Saved entries
________________

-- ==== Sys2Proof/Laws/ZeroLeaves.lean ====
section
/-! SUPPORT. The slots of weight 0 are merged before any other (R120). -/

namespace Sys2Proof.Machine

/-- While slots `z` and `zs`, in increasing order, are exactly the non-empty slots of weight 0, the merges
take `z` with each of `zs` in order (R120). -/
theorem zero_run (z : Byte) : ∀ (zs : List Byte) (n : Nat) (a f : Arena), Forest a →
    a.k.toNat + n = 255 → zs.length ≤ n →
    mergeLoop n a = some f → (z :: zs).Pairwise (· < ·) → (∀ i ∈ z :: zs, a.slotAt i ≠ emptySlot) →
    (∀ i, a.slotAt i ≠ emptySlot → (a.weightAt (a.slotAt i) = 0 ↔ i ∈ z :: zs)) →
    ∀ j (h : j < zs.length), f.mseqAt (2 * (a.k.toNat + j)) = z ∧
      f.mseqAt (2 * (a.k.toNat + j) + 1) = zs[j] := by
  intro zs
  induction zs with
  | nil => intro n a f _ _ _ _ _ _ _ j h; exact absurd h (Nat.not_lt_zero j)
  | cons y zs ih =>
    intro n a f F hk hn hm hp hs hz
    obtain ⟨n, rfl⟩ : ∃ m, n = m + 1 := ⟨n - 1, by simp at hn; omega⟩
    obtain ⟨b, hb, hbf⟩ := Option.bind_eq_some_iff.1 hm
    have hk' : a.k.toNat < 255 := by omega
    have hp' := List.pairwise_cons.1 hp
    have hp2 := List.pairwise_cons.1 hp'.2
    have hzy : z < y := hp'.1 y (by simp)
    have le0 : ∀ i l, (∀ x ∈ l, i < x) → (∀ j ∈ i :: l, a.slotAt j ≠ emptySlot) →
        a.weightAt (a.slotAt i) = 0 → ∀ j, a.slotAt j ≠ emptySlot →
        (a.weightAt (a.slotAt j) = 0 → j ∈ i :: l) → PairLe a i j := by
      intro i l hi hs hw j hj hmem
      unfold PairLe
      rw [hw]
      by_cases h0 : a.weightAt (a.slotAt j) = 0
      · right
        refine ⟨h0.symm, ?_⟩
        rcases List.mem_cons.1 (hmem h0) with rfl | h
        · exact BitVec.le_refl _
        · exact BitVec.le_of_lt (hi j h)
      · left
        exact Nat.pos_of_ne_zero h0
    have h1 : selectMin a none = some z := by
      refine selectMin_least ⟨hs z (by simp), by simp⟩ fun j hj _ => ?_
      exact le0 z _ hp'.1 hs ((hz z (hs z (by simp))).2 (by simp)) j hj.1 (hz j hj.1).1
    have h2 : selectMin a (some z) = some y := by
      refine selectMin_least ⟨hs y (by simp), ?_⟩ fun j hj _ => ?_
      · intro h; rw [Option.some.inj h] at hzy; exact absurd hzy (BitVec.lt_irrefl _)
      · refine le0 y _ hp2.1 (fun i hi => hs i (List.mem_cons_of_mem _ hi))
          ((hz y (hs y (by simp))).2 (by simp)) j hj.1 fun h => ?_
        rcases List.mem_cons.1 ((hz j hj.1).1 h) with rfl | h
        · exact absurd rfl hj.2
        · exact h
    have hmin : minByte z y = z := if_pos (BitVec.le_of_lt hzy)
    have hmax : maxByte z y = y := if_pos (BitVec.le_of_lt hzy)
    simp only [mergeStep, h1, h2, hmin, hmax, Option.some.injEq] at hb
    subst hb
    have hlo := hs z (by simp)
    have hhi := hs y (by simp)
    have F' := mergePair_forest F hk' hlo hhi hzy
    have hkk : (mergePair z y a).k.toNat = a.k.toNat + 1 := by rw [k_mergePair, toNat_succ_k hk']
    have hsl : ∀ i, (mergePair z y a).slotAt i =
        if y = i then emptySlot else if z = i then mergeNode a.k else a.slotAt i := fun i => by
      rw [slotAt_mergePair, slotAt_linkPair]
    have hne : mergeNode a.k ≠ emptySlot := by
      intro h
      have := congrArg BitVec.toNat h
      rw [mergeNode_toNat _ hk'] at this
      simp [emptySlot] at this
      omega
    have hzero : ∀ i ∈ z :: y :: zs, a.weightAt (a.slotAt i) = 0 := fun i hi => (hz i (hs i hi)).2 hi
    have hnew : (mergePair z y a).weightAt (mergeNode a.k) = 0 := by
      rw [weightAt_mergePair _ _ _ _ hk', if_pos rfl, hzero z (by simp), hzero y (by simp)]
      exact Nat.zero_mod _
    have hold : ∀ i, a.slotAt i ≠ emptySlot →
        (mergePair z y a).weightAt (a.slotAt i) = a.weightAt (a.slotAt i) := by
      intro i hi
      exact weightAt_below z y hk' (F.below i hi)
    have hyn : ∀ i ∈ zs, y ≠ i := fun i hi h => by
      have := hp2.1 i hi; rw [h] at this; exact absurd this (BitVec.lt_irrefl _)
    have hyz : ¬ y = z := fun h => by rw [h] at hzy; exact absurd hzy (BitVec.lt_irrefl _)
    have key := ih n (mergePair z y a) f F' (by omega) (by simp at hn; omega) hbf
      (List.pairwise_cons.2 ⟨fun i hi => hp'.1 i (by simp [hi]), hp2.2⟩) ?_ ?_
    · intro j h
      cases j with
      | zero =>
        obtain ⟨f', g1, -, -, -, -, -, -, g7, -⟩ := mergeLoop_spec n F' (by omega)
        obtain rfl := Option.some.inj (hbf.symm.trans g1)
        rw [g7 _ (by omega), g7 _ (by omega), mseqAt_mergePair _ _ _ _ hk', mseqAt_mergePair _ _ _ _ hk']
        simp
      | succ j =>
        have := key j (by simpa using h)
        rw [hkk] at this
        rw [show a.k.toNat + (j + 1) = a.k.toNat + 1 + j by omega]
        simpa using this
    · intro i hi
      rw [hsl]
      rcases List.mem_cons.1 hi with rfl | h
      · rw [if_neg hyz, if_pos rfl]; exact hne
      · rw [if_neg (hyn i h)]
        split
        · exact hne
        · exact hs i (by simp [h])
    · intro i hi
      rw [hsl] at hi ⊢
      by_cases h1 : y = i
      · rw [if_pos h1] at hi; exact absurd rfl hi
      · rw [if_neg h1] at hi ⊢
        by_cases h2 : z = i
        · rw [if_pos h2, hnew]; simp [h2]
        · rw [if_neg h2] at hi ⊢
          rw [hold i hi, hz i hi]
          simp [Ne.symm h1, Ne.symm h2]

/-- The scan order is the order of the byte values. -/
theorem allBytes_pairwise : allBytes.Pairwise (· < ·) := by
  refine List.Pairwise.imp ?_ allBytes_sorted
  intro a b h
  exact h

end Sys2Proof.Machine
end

________________

→ Task description: The answer must consist of every entry, set down exactly as given.

→ Finished task:
-- ==== Sys2Proof/Laws/ZeroLeaves.lean ====
section
/-! SUPPORT. The slots of weight 0 are merged before any other (R120). -/

namespace Sys2Proof.Machine

/-- While slots `z` and `zs`, in increasing order, are exactly the non-empty slots of weight 0, the merges
take `z` with each of `zs` in order (R120). -/
theorem zero_run (z : Byte) : ∀ (zs : List Byte) (n : Nat) (a f : Arena), Forest a →
    a.k.toNat + n = 255 → zs.length ≤ n →
    mergeLoop n a = some f → (z :: zs).Pairwise (· < ·) → (∀ i ∈ z :: zs, a.slotAt i ≠ emptySlot) →
    (∀ i, a.slotAt i ≠ emptySlot → (a.weightAt (a.slotAt i) = 0 ↔ i ∈ z :: zs)) →
    ∀ j (h : j < zs.length), f.mseqAt (2 * (a.k.toNat + j)) = z ∧
      f.mseqAt (2 * (a.k.toNat + j) + 1) = zs[j] := by
  intro zs
  induction zs with
  | nil => intro n a f _ _ _ _ _ _ _ j h; exact absurd h (Nat.not_lt_zero j)
  | cons y zs ih =>
    intro n a f F hk hn hm hp hs hz
    obtain ⟨n, rfl⟩ : ∃ m, n = m + 1 := ⟨n - 1, by simp at hn; omega⟩
    obtain ⟨b, hb, hbf⟩ := Option.bind_eq_some_iff.1 hm
    have hk' : a.k.toNat < 255 := by omega
    have hp' := List.pairwise_cons.1 hp
    have hp2 := List.pairwise_cons.1 hp'.2
    have hzy : z < y := hp'.1 y (by simp)
    have le0 : ∀ i l, (∀ x ∈ l, i < x) → (∀ j ∈ i :: l, a.slotAt j ≠ emptySlot) →
        a.weightAt (a.slotAt i) = 0 → ∀ j, a.slotAt j ≠ emptySlot →
        (a.weightAt (a.slotAt j) = 0 → j ∈ i :: l) → PairLe a i j := by
      intro i l hi hs hw j hj hmem
      unfold PairLe
      rw [hw]
      by_cases h0 : a.weightAt (a.slotAt j) = 0
      · right
        refine ⟨h0.symm, ?_⟩
        rcases List.mem_cons.1 (hmem h0) with rfl | h
        · exact BitVec.le_refl _
        · exact BitVec.le_of_lt (hi j h)
      · left
        exact Nat.pos_of_ne_zero h0
    have h1 : selectMin a none = some z := by
      refine selectMin_least ⟨hs z (by simp), by simp⟩ fun j hj _ => ?_
      exact le0 z _ hp'.1 hs ((hz z (hs z (by simp))).2 (by simp)) j hj.1 (hz j hj.1).1
    have h2 : selectMin a (some z) = some y := by
      refine selectMin_least ⟨hs y (by simp), ?_⟩ fun j hj _ => ?_
      · intro h; rw [Option.some.inj h] at hzy; exact absurd hzy (BitVec.lt_irrefl _)
      · refine le0 y _ hp2.1 (fun i hi => hs i (List.mem_cons_of_mem _ hi))
          ((hz y (hs y (by simp))).2 (by simp)) j hj.1 fun h => ?_
        rcases List.mem_cons.1 ((hz j hj.1).1 h) with rfl | h
        · exact absurd rfl hj.2
        · exact h
    have hmin : minByte z y = z := if_pos (BitVec.le_of_lt hzy)
    have hmax : maxByte z y = y := if_pos (BitVec.le_of_lt hzy)
    simp only [mergeStep, h1, h2, hmin, hmax, Option.some.injEq] at hb
    subst hb
    have hlo := hs z (by simp)
    have hhi := hs y (by simp)
    have F' := mergePair_forest F hk' hlo hhi hzy
    have hkk : (mergePair z y a).k.toNat = a.k.toNat + 1 := by rw [k_mergePair, toNat_succ_k hk']
    have hsl : ∀ i, (mergePair z y a).slotAt i =
        if y = i then emptySlot else if z = i then mergeNode a.k else a.slotAt i := fun i => by
      rw [slotAt_mergePair, slotAt_linkPair]
    have hne : mergeNode a.k ≠ emptySlot := by
      intro h
      have := congrArg BitVec.toNat h
      rw [mergeNode_toNat _ hk'] at this
      simp [emptySlot] at this
      omega
    have hzero : ∀ i ∈ z :: y :: zs, a.weightAt (a.slotAt i) = 0 := fun i hi => (hz i (hs i hi)).2 hi
    have hnew : (mergePair z y a).weightAt (mergeNode a.k) = 0 := by
      rw [weightAt_mergePair _ _ _ _ hk', if_pos rfl, hzero z (by simp), hzero y (by simp)]
      exact Nat.zero_mod _
    have hold : ∀ i, a.slotAt i ≠ emptySlot →
        (mergePair z y a).weightAt (a.slotAt i) = a.weightAt (a.slotAt i) := by
      intro i hi
      exact weightAt_below z y hk' (F.below i hi)
    have hyn : ∀ i ∈ zs, y ≠ i := fun i hi h => by
      have := hp2.1 i hi; rw [h] at this; exact absurd this (BitVec.lt_irrefl _)
    have hyz : ¬ y = z := fun h => by rw [h] at hzy; exact absurd hzy (BitVec.lt_irrefl _)
    have key := ih n (mergePair z y a) f F' (by omega) (by simp at hn; omega) hbf
      (List.pairwise_cons.2 ⟨fun i hi => hp'.1 i (by simp [hi]), hp2.2⟩) ?_ ?_
    · intro j h
      cases j with
      | zero =>
        obtain ⟨f', g1, -, -, -, -, -, -, g7, -⟩ := mergeLoop_spec n F' (by omega)
        obtain rfl := Option.some.inj (hbf.symm.trans g1)
        rw [g7 _ (by omega), g7 _ (by omega), mseqAt_mergePair _ _ _ _ hk', mseqAt_mergePair _ _ _ _ hk']
        simp
      | succ j =>
        have := key j (by simpa using h)
        rw [hkk] at this
        rw [show a.k.toNat + (j + 1) = a.k.toNat + 1 + j by omega]
        simpa using this
    · intro i hi
      rw [hsl]
      rcases List.mem_cons.1 hi with rfl | h
      · rw [if_neg hyz, if_pos rfl]; exact hne
      · rw [if_neg (hyn i h)]
        split
        · exact hne
        · exact hs i (by simp [h])
    · intro i hi
      rw [hsl] at hi ⊢
      by_cases h1 : y = i
      · rw [if_pos h1] at hi; exact absurd rfl hi
      · rw [if_neg h1] at hi ⊢
        by_cases h2 : z = i
        · rw [if_pos h2, hnew]; simp [h2]
        · rw [if_neg h2] at hi ⊢
          rw [hold i hi, hz i hi]
          simp [Ne.symm h1, Ne.symm h2]

/-- The scan order is the order of the byte values. -/
theorem allBytes_pairwise : allBytes.Pairwise (· < ·) := by
  refine List.Pairwise.imp ?_ allBytes_sorted
  intro a b h
  exact h

end Sys2Proof.Machine
end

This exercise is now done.